**RECORDS PROVIDED**

/-- One state a clause: the last column, the last scanline byte, the last RLE cell, cell 0, the cell after a run. -/
theorem witness_UninitialisedCellFaultsCommand :
    (LegalPixelsBelow (block 10 (rowTen.take 9) [] []) 9 ∧ Memory.read (block 10 (rowTen.take 9) [] []).raw 9 = none) ∧
    (AllInitialised 1 (block 10 [] [] [0xC3#8]).pbm ∧ Memory.read (block 10 [] [] [0xC3#8]).pbm 1 = none) ∧
    (NoSentinelBelow (block 0 [] (List.replicate 11 5#32) []) 11 ∧
      Memory.read (block 0 [] (List.replicate 11 5#32) []).rle 11 = none) ∧
    (LegalWidth (block 4 [] [] []) ∧ Memory.read (block 4 [] [] []).rle 0 = none) ∧
    (small.wf = true ∧ AcceptedRuns (block 4 [] [0#32, 3#32] []) white [3] ∧
      Memory.read (block 4 [] [0#32, 3#32] []).rle 2 = none) := by
  refine ⟨by decide, by decide, ⟨fun j h1 h2 => ⟨5#32, by revert j; decide, by decide⟩, by decide⟩, by decide,
    by decide +kernel⟩

theorem witness_CommandsStopOnlyAtUninitialisedCells :
    exec .unpack (block 10 [] [] [0xC3#8]) = .fault (.commandReadUninitialised .pbm 1) := rfl

theorem witness_InitialisedBuffersAlwaysComplete : AllInitialised filled.params.rawCap filled.raw ∧
    AllInitialised filled.params.rleCap filled.rle ∧ AllInitialised filled.params.pbmCap filled.pbm := by decide

theorem witness_FailedCommandChangesNothingElse :
    (∃ t, (flying 6 (block 0 [] [] [])).errcode = 0#4 ∧ engineStep (flying 6 (block 0 [] [] [])) = .next t ∧
      t.errcode ≠ 0#4) ∧
    (∃ t, (flying 8 full).errcode = 0#4 ∧ engineStep (flying 8 full) = .next t ∧ t.errcode ≠ 0#4) :=
  ⟨⟨_, rfl, rfl, by decide⟩, _, rfl, rfl, by decide⟩

/-- Every command answers a next state, with success, on the full block: the frames have something to say. -/
theorem witness_command_frames : ∀ i : Instr, ∃ t, exec i full = .next t ∧ t.errcode = 0#4 := by
  intro i; cases i <;> exact ⟨_, rfl, rfl⟩

/-- The full block with other values in the RLE cells past the sentinel and in the registers that no command reads. -/
def stale : State :=
  { full with
    rle := Memory.writeList full.rle 7 [9#32, 0xFFFFFFFF#32, 9#32, 9#32], acount := 5#32, result := 9#32,
    werr := true, done := true }

/-- All seven commands beside stale cells; the scan beside another `RLE[0]` and WIDTH; a row that fails at `RLE[0]`
beside other cells after it; a row that fails at column 2 beside another column 3. -/
theorem witness_OutputsDependOnlyOnOperands :
    (∀ i : Instr, SameOperands i full stale ∧ full.errcode = 0#4 ∧ stale.errcode = 0#4 ∧
      ∃ t, exec i full = .next t) ∧
    (SameOperands .sizeof full { full with width := 3#32, rle := Memory.write full.rle 0 7#32 } ∧
      SameOperands .runsof full { full with width := 3#32, rle := Memory.write full.rle 0 7#32 }) ∧
    (SameOperands .decompress (block 4 [] [2#32, 4#32] []) (block 4 [] [2#32] []) ∧
      ∃ t, exec .decompress (block 4 [] [2#32, 4#32] []) = .next t) ∧
    (SameOperands .pack (block 4 [0#8, 1#8, 2#8, 3#8] [] []) (block 4 [0#8, 1#8, 2#8, 0#8] [] []) ∧
      ∃ t, exec .pack (block 4 [0#8, 1#8, 2#8, 3#8] [] []) = .next t) := by
  refine ⟨fun i => ⟨?_, rfl, rfl, ?_⟩, ⟨⟨rfl, ?_⟩, rfl, ?_⟩, ⟨⟨rfl, rfl, ?_⟩, _, rfl⟩, ⟨rfl, rfl, ?_⟩, _, rfl⟩
  · cases i
    case sizeof | runsof => exact ⟨rfl, by intro j _ h; revert j; decide⟩
    all_goals exact ⟨rfl, rfl, by intro j _ h; revert j; decide⟩
  · cases i <;> exact ⟨_, rfl⟩
  all_goals intro j h1 h; revert h1; revert j; decide

/-- A success and an error. -/
theorem witness_AccessCountCountsCells :
    (∃ t, full.errcode = 0#4 ∧ exec .compress full = .next t ∧ t.errcode = 0#4) ∧
    (∃ t, filled.errcode = 0#4 ∧ exec .sizeof filled = .next t ∧ t.errcode ≠ 0#4) :=
  ⟨⟨_, rfl, rfl, rfl⟩, _, rfl, rfl, by decide⟩

theorem witness_RunListIsMaximalRuns : rowTen ≠ [] ∧ [0#8] ≠ [] ∧ 8 + 1 < rowTen.length ∧ rowTen[9]? ≠ rowTen[8]? := by
  decide

theorem witness_RowEncodeDecodeInverse :
    (black = white ∨ black = black) ∧ ValidRuns 10 [2, 4, 2, 1, 1] ∧ ValidRuns 1 [1] ∧ ValidRaw 10 rowTen := by decide

theorem witness_RunValuesAlternate : (white = white ∨ white = black) ∧ [2, 4, 2, 1, 1][4]? = some 1 ∧ 0 < 1 := by
  decide

theorem witness_NegationFlipsLeadingValue : (white = white ∨ white = black) ∧ (black = white ∨ black = black) := by
  decide

theorem witness_ScanlineBitOrder : 15 < 8 * ((rowTen.length + 7) / 8) ∧ [0xC3#8, 0x40#8].length = (10 + 7) / 8 ∧
    9 < 10 := by decide

theorem witness_row_equality : 1 ≤ 10 ∧ 10 ≤ 2 ^ 28 - 2 ∧ ValidRaw 10 rowTen ∧ ValidRaw 10 (rowTen.map (1#8 - ·)) := by
  decide

theorem witness_IssueEffects : full.busy = false := by decide

/-- A busy block and an address for each target; and a transaction that is a bus error. -/
theorem witness_busy_transactions : waiting.busy = true ∧ waiting.params = small ∧
    [0x400, 0x404, 0x408, 0x40C, 0x410, 0x414, 0x418, 0x41C, 0x420, 0x424, 0x508, 0x62C, 0x700].map
      (fun addr => busDecode small addr 4) =
      [.hit .id, .hit .caps, .hit .stride, .hit .ctrl, .hit .cmd, .hit .status, .hit .width, .hit .result,
        .hit .errinfo, .hit .accessCount, .hit (.raw 2), .hit (.rle 11), .hit (.pbm 0)] ∧
    busDecode small 0x414 2 = .busErr ∧ (0x0#32).getLsbD 1 = false ∧ (0x2#32).getLsbD 1 = true := by decide +kernel

theorem witness_ReadsHaveNoSideEffect :
    (∃ u, memRead 0x418 4 7 full = .next u) ∧ (∃ u, memRead 0x424 4 7 waiting = .next u) ∧ full.busy = false :=
  ⟨⟨_, rfl⟩, ⟨_, rfl⟩, rfl⟩

/-- The last word of each region, and the first unmapped word after each. -/
theorem witness_AddressMap : 4 * 2 < small.maxWidth ∧ 11 < small.maxWidth + 2 ∧ 4 * 0 < (small.maxWidth + 7) / 8 ∧
    [0x428, 0x4FC, 0x50C, 0x630, 0x704, 0x7FC].map (fun addr => busDecode small addr 4) =
      List.replicate 6 .busErr := by decide +kernel

theorem witness_BadTransactionsFault : 0x14 < 4 * small.stride ∧ (2 : Nat) ≠ 4 ∧ 0x02 % 4 ≠ 0 ∧
    targetAt small 0x28 = none ∧ targetAt small 0x3FC = none ∧ targetAt small 0x300 ≠ none := by decide +kernel

theorem witness_IdentificationRegisters : ∃ t, step waiting = .next t := ⟨_, rfl⟩

theorem witness_StatusWriteClearsOnes : (0xA#32).getLsbD 1 = true ∧ (0xA#32).getLsbD 3 = true ∧
    (0x5#32).getLsbD 1 = false ∧ (0x5#32).getLsbD 3 = false := by decide

/-- One state a clause: an issue; a completion with an error; an acknowledge; a dropped write; a clear of WERR. -/
theorem witness_StatusBitEvents :
    view (fun t => t.busy) (step { full with program := [.wr 0x10 1#32] }) = some true ∧
    view (fun t => (t.busy, t.done, t.errcode)) (step (flying 1 (block 0 [] [] []))) = some (false, true, 2#4) ∧
    view (fun t => t.done) (step { full with done := true, program := [.wr 0x14 2#32] }) = some false ∧
    view (fun t => t.werr) (step { waiting with program := [.memWrite 0x418 4 9#32] }) = some true ∧
    view (fun t => t.werr) (step { waiting with werr := true, program := [.wr 0x14 8#32] }) = some false ∧
    view (fun t => t.errcode) (step { full with done := true, errcode := 2#4, program := [.wr 0x10 1#32] }) =
      some 0#4 ∧
    StatusConsistent full ∧ StatusConsistent waiting ∧ StatusConsistent (flying 1 (block 0 [] [] [])) ∧
    StatusConsistent { full with done := true, errcode := 2#4, program := [.wr 0x10 1#32] } := by decide

theorem witness_CtrlReadsAndWrites : (0x1#32).getLsbD 1 = false ∧ (0x3#32).getLsbD 1 = true := by decide

/-- The last words of the buffers, the RAW and PBM words with padding lanes, all their cells initialised. -/
theorem witness_buffer_words : full.busy = false ∧
    (4 * 2 < full.params.maxWidth ∧ ∀ b, b < 4 → 4 * 2 + b < full.params.maxWidth → (Memory.read full.raw (4 * 2 + b)).isSome) ∧
    (11 < full.params.maxWidth + 2 ∧ Memory.read filled.rle 11 = some 5#32) ∧
    (4 * 0 < (full.params.maxWidth + 7) / 8 ∧ ∀ b, b < 4 → 4 * 0 + b < (full.params.maxWidth + 7) / 8 →
      (Memory.read full.pbm (4 * 0 + b)).isSome) := by decide

/-- The last lane that is no padding, below it nothing uninitialised in the word; the last RLE cell. -/
theorem witness_UninitialisedHostReadFaults :
    (Memory.read (block 10 (rowTen.take 9) [] []).raw (4 * 2 + 1) = none ∧
      ∀ a, a < 1 → (Memory.read (block 10 (rowTen.take 9) [] []).raw (4 * 2 + a)).isSome) ∧
    Memory.read full.rle 11 = none ∧
    (Memory.read (block 10 [] [] [0xC3#8]).pbm (4 * 0 + 1) = none ∧
      ∀ a, a < 1 → (Memory.read (block 10 [] [] [0xC3#8]).pbm (4 * 0 + a)).isSome) := by decide

/-- A command of each kind in flight, a reserved word in flight, and none. -/
theorem witness_SoftResetEffects : (0x2#32).getLsbD 1 = true ∧ full.busy = false ∧
    (List.range 9).map (fun n => ((flying n full).busy, decode (flying n full).lcmd)) =
      [(true, .badCommand), (true, .command .runcount), (true, .command .compress), (true, .command .decompress),
        (true, .command .sizeof), (true, .command .runsof), (true, .command .pack), (true, .command .unpack),
        (true, .badCommand)] := by decide

theorem witness_InterruptOutput : (∃ t, engineStep (flying 1 full) = .next t) ∧
    (∃ t, memWrite 0x40C 4 1#32 full = .next t) ∧ (∃ t, memWrite 0x410 4 1#32 full = .next t) ∧
    (∃ t, memWrite 0x414 4 2#32 full = .next t) ∧ full.params.base = 0x400 ∧ full.busy = false :=
  ⟨⟨_, rfl⟩, ⟨_, rfl⟩, ⟨_, rfl⟩, ⟨_, rfl⟩, rfl, rfl⟩

theorem witness_OperandsFrozenInFlight : ∃ t, waiting.busy = true ∧ hostStep waiting = .next t ∧ t.busy = true :=
  ⟨_, rfl, rfl, rfl⟩

theorem witness_StrideIsLeastPowerOfTwo : Params.wf { maxWidth := 2 ^ 28 - 2, base := 2 ^ 32 } = true ∧
    max 256 (4 * (small.maxWidth + 2)) ≤ 2 ^ 8 := by decide +kernel

/-- Each invariant holds in a state that a completion leaves by a next step, and in one a HOST line leaves. -/
theorem witness_invariants :
    (MemoryCanonical (flying 2 full) ∧ StatusConsistent (flying 2 full) ∧ CountsBounded (flying 2 full) ∧
      ∃ t, step (flying 2 full) = .next t) ∧
    (MemoryCanonical waiting ∧ StatusConsistent waiting ∧ CountsBounded waiting ∧ ∃ t, step waiting = .next t) :=
  ⟨⟨by decide, by decide, by decide, _, rfl⟩, by decide, by decide, by decide, _, rfl⟩

end Sys2Proof.Tests
end

section
/-! PROOFS. The family of 10_state: what a command leaves of the buffers (R37, R38), the identification registers
(R22 to R24), CTRL (R25). -/

namespace Sys2Proof.Machine

/-! ### Reads of a register -/

/-- A read of a register that has a value gives it to the HOST and changes nothing else (20_memory R72). -/
theorem memRead_register {s : State} {off : Nat} {target : BusTarget} {v : Word} (t : Fin 16)
    (h : registerAt off = some target) (hv : readTarget target s = .value v) :
    memRead (s.params.base + off) 4 t s = .next (setScratch t v s) := by
  simp only [memRead, busDecode_register h, hv]

/-! ### CTRL (R25) -/

theorem ctrlWord_eq (s : State) : ctrlWord s = if s.ie then 1#32 else 0#32 := by
  unfold ctrlWord
  cases s.ie <;> rfl

theorem writeCtrl_setsIe {v : Word} (s : State) (h : v.getLsbD 1 = false) :
    writeCtrl v s = { s with ie := v.getLsbD 0 } :=
  if_neg (Bool.eq_false_iff.1 h)

theorem writeCtrl_softResets {v : Word} (s : State) (h : v.getLsbD 1 = true) : writeCtrl v s = softReset s :=
  if_pos h

/-- Settles O45: CTRL is a register whose word is IE, and the two values of SRST are the two arms of `writeCtrl`. -/
theorem ctrlReadsAndWrites : Obligations.CtrlReadsAndWrites := by
  intro s t v
  have hctrl : registerAt 0x0C = some .ctrl := rfl
  have hwrite : memWrite (s.params.base + 0x0C) 4 v s = .next (writeCtrl v s) := memWrite_register v hctrl
  refine ⟨?_, fun hv => ?_, fun hv => ⟨?_, softReset_ie s⟩⟩
  · rw [← ctrlWord_eq]
    exact memRead_register t hctrl rfl
  · rw [hwrite, writeCtrl_setsIe s hv]
  · rw [hwrite, writeCtrl_softResets s hv]

/-! ### No step changes the parameters (R23, R24) -/

theorem exec_params {i : Instr} {s t : State} (h : exec i s = .next t) : t.params = s.params := by
  rcases exec_next i h with ⟨e, n, _, rfl⟩ | ⟨n, count, _, ht, _⟩
  · exact completeError_params e n s
  · rw [ht]

theorem engineStep_params {s t : State} (h : engineStep s = .next t) : t.params = s.params := by
  rcases engineStep_next h with ⟨e, n, _, rfl⟩ | ⟨i, _, hi⟩
  · exact completeError_params e n s
  · exact exec_params hi

@[simp] theorem writeTarget_params (t : BusTarget) (v : Word) (s : State) :
    (writeTarget t v s).params = s.params := by
  rcases writeTarget_cases t v s with ⟨hu, _, _⟩ | ⟨_, _, hu⟩ | ⟨_, _, hu⟩
  · rw [hu]
  · rw [hu]; rfl
  · rw [hu, softReset_params]

theorem hostStep_params {s t : State} (h : hostStep s = .next t) : t.params = s.params := by
  rcases hostStep_next h with ht | ⟨addr, n, v, hw⟩ | rfl
  · rw [ht]
  · obtain ⟨target, _, rfl⟩ := memWrite_next hw
    rw [writeTarget_params, hostAdvance_params]
  · rw [powerOnReset_params, hostAdvance_params]

theorem step_params {s t : State} (h : step s = .next t) : t.params = s.params := by
  rcases step_next h with ⟨_, he⟩ | ⟨_, hh⟩ | rfl
  · exact engineStep_params he
  · exact hostStep_params hh
  · rfl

**EXERCISE OBJECTIVE**
Check each line above for the string "decompress" and copy those that have it.

**TASK SOLUTION**
    (SameOperands .decompress (block 4 [] [2#32, 4#32] []) (block 4 [] [2#32] []) ∧
      ∃ t, exec .decompress (block 4 [] [2#32, 4#32] []) = .next t) ∧
      [(true, .badCommand), (true, .command .runcount), (true, .command .compress), (true, .command .decompress),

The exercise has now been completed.